I am working on BI process that will read data from cassandra, create summaries using Map Reduce and write back to a different keyspace.

Starting with a single node, everything worked as i expected, but when moving to a multi-node, i am not sure I fully understand the topology and configuration.

I have a setup with 3 nodes. Each has a Cassandra node (version 1.1.9), data node and task tracker (version 0.20.2+923.421- CDH3U5) . The NameNode and job tracker are on a different server. At this point i am trying to run Pig script from the DataNode server.

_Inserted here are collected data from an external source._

-- ==== Sys2Proof/Machine/Fabric.lean ====
section
/-! DEFINITION. The Tun fabric (Chapter 3): admission, spreading, the middle stage, the output stage, slice removal and
re-admission, seeds and pinning. Slots are commands: a round is ROUND_START, the arrivals and takes of its phases, and
ROUND_END. -/

namespace Sys2Proof.Machine

/-! ### Access to the fabric's state -/

/-- Base of the FAB global page. -/
def fabB : Nat := pageBase .fabGlobal 0

/-- Base of the page of slice Tn. -/
def slB (n : Nat) : Nat := pageBase .fabSlice n

/-- Base of the port adapter page of Fp. -/
def ptB (p : Nat) : Nat := pageBase .fabPort p

/-- An ingress adapter with nothing in it. -/
def Ingress.new : Ingress := ⟨0, [], [], [], [], [], [], [], 0, []⟩

/-- A slice with nothing in it. -/
def Slice.new : Slice := ⟨0, [], [], 0, [], [], [], [], false, 0⟩

/-- The ingress adapter of input i. -/
def State.ing (s : State) (i : Nat) : Ingress := look (fun _ => Ingress.new) s.fab.inputs i

/-- Replaces the ingress adapter of input i. -/
def State.setIng (s : State) (i : Nat) (g : Ingress) : State :=
  { s with fab := { s.fab with inputs := put (fun _ => Ingress.new) s.fab.inputs i g } }

/-- Slice Tn. -/
def State.tun (s : State) (n : Nat) : Slice := look (fun _ => Slice.new) s.fab.slices n

/-- Replaces slice Tn. -/
def State.setSlice (s : State) (n : Nat) (t : Slice) : State :=
  { s with fab := { s.fab with slices := put (fun _ => Slice.new) s.fab.slices n t } }

/-- Pair number 8·output + class. -/
def pairNo (o c : Nat) : Nat := 8 * o + c

/-- A value by key in a list of pairs. -/
def assoc {α : Type} (l : List (Nat × α)) (k : Nat) : Option α := (l.find? (fun x => x.1 == k)).map (·.2)

/-- A list of pairs without a key. -/
def dropKey {α : Type} (l : List (Nat × α)) (k : Nat) : List (Nat × α) := l.filter (fun x => x.1 != k)

/-- The slices in the pattern, as a mask (R80): ACTIVE.SLICES, in domains that are on. -/
def State.pattern (s : State) : Nat :=
  maskOf ((onesOf 8 (s.gf fabB F.fabGlobal_ACTIVE_SLICES)).filter fun n => s.alive .fabSlice n)

/-- The middle positions of a mask of slices, ascending. -/
def positionsOf (mask : Nat) : List Nat := (onesOf 8 mask).flatMap fun n => [3 * n, 3 * n + 1, 3 * n + 2]

/-- The group size G (R86). -/
def State.groupSize (s : State) : Nat := (positionsOf s.pattern).length

/-- FAB.ROUND.ROUND. -/
def State.round (s : State) : Nat := s.gf fabB F.fabGlobal_ROUND_ROUND

/-- OUT_OCC of a pair. -/
def State.outOcc (s : State) (o c : Nat) : Nat := s.gf (ptB o) (F.fabPort_OUT_OCC_COUNT.at (4 * c))

/-- Sets OUT_OCC of a pair. -/
def State.setOutOcc (s : State) (o c n : Nat) : State := s.pf (ptB o) (F.fabPort_OUT_OCC_COUNT.at (4 * c)) n

/-- OUT_OCC of a pair falls by n. -/
def State.occLess (s : State) (o c n : Nat) : State := s.setOutOcc o c (s.outOcc o c - n)

/-- The spreading mode in force for a pair: true pinned (R83, R112). -/
def State.pinnedPair (s : State) (o c : Nat) : Bool :=
  (assoc s.fab.pairMode (pairNo o c)).getD (bitOf (s.gf fabB F.fabGlobal_PIN_CLASS_MASK) c)

/-- The seed in force for a pair (R112). -/
def State.pairSeedOf (s : State) (o c : Nat) : Nat :=
  (assoc s.fab.pairSeed (pairNo o c)).getD (s.gf fabB F.fabGlobal_PIN_SEED_SEED)

/-- The slices of a pair's position list (R107). -/
def State.pairSlicesOf (s : State) (o c : Nat) : Nat :=
  natAnd ((assoc s.fab.pairSlices (pairNo o c)).getD 0xFF) s.pattern

/-- Whether a pair is held (R112 step 1). -/
def State.heldPair (s : State) (o c : Nat) : Bool :=
  s.fab.holds.any fun h => h.out == o && h.tc == c && !h.waiting

/-- The fabric outputs present on the grade. -/
def State.outs (s : State) : List Nat := (List.range 24).filter s.grade.fPort

/-- The targets of a frame, ascending. -/
def FrameInfo.outs (i : FrameInfo) : List Nat := onesOf 24 i.targets

/-- The position for a pinned frame (R91, R108, R109); none where the pattern holds no slice. -/
def State.pinPosition (s : State) (i : FrameInfo) : Option Nat :=
  let o := lowestOne 24 i.targets
  let all := s.pairSlicesOf o i.tc
  let a := natAnd all (s.gf fabB F.fabGlobal_FRER_HALF_HALF_A)
  let b := natAnd all (s.gf fabB F.fabGlobal_FRER_HALF_HALF_B)
  let mask := match i.member with
    | 1 => if a = 0 then b else a
    | 2 => if b = 0 then a else b
    | _ => all
  let list := positionsOf (if mask = 0 then all else mask)
  let h := hashH (s.pairSeedOf o i.tc) (beBytes 4 i.key)
  list[h % 65536 * list.length / 65536]?

/-! ### The ingress store -/

/-- Changes STORE_OCC of input i by adding and removing cells; PEAK follows (Table 3-11). -/
def State.storeOcc (s : State) (i add less : Nat) : State :=
  let n := s.gf (ptB i) F.fabPort_STORE_OCC_LEVEL + add - less
  let s1 := s.pf (ptB i) F.fabPort_STORE_OCC_LEVEL n
  s1.pf (ptB i) F.fabPort_STORE_OCC_PEAK (max n (s1.gf (ptB i) F.fabPort_STORE_OCC_PEAK))

/-- The cells of an admitted frame (R82). A cut-through frame's first cell carries length 0 (R124); BAD stands in the
last cell of a bad frame. -/
def FabFrame.cells (f : FabFrame) : List FabCell :=
  let n := max 1 (cellsOf f.bytes.length)
  (List.range n).map fun j =>
    ⟨f.info, j, 0, 0, j + 1 == n, f.bad && j + 1 == n, slice f.bytes (64 * j) 64⟩

/-- Puts an admitted frame into the spreading or pinned store, or behind a hold (R83, R84, R89, R99, R100, R112). -/
def State.place (s : State) (f : FabFrame) : State :=
  let i := f.info.src
  let c := f.info.tc
  let g := s.ing i
  let outs := f.info.outs
  let behind := g.held.any fun h => h.info.tc == c && natAnd h.info.targets f.info.targets != 0
  let hold := s.setIng i { g with held := g.held ++ [f] }
  if behind || outs.any (fun o => s.heldPair o c) then hold
  else
    let o := lowestOne 24 f.info.targets
    if s.pinnedPair o c || f.info.member != 0 then
      match s.pinPosition f.info with
      | none => hold
      | some m => s.setIng i { g with pins := g.pins ++ f.cells.map fun x => (m, x) }
    else if outs.length = 1 then
      match g.spread.find? (fun b => b.out == o && b.tc == c) with
      | some b => s.setIng i { g with spread := g.spread.map fun x =>
          if x.out = o ∧ x.tc = c then { b with cells := b.cells ++ f.cells } else x }
      | none => s.setIng i { g with spread := g.spread ++ [⟨o, c, f.cells, false, false⟩] }
    else s.setIng i { g with mcast := g.mcast ++ [⟨f.info, f.cells⟩] }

The thing i am not sure of is the pig argument PIG_INITIAL_ADDRESS. I assumed the query would run on all Cassandra nodes, each task tracker would only query the local Cassandra node, and the reducer would handle any duplicates. Based on that assumption i thought the PIG_INITIAL_ADDRESS should be localhost. But when running the pig script it fails:

java.io.IOException: Unable to connect to server localhost:9160

My questions are- should the initial address be any one of the Cassandra nodes, and Splitting the map on the cluster is done from Cassandra keys partitions (will i get the distribution i need)? IF I where to use java map reduce, will i still need to supply the initial address? Is the current implementation assumes pig is running from a Cassandra node?

1

1 Answers

1
votes

The PIG_INITIAL_ADDRESS is the address of one of the Cassandra nodes in your ring. In order to have the Hadoop job read data from or write data to Cassandra, it just needs to have some properties set. Those properties are also available to set in the job properties or in the default Hadoop configuration on the server that you're running the job from. Other than that, it's just like submitting a job to a job tracker.

For more information, I would look at the readme that's in the cassandra source download under examples/pig. There is a lot of explanation in there as well.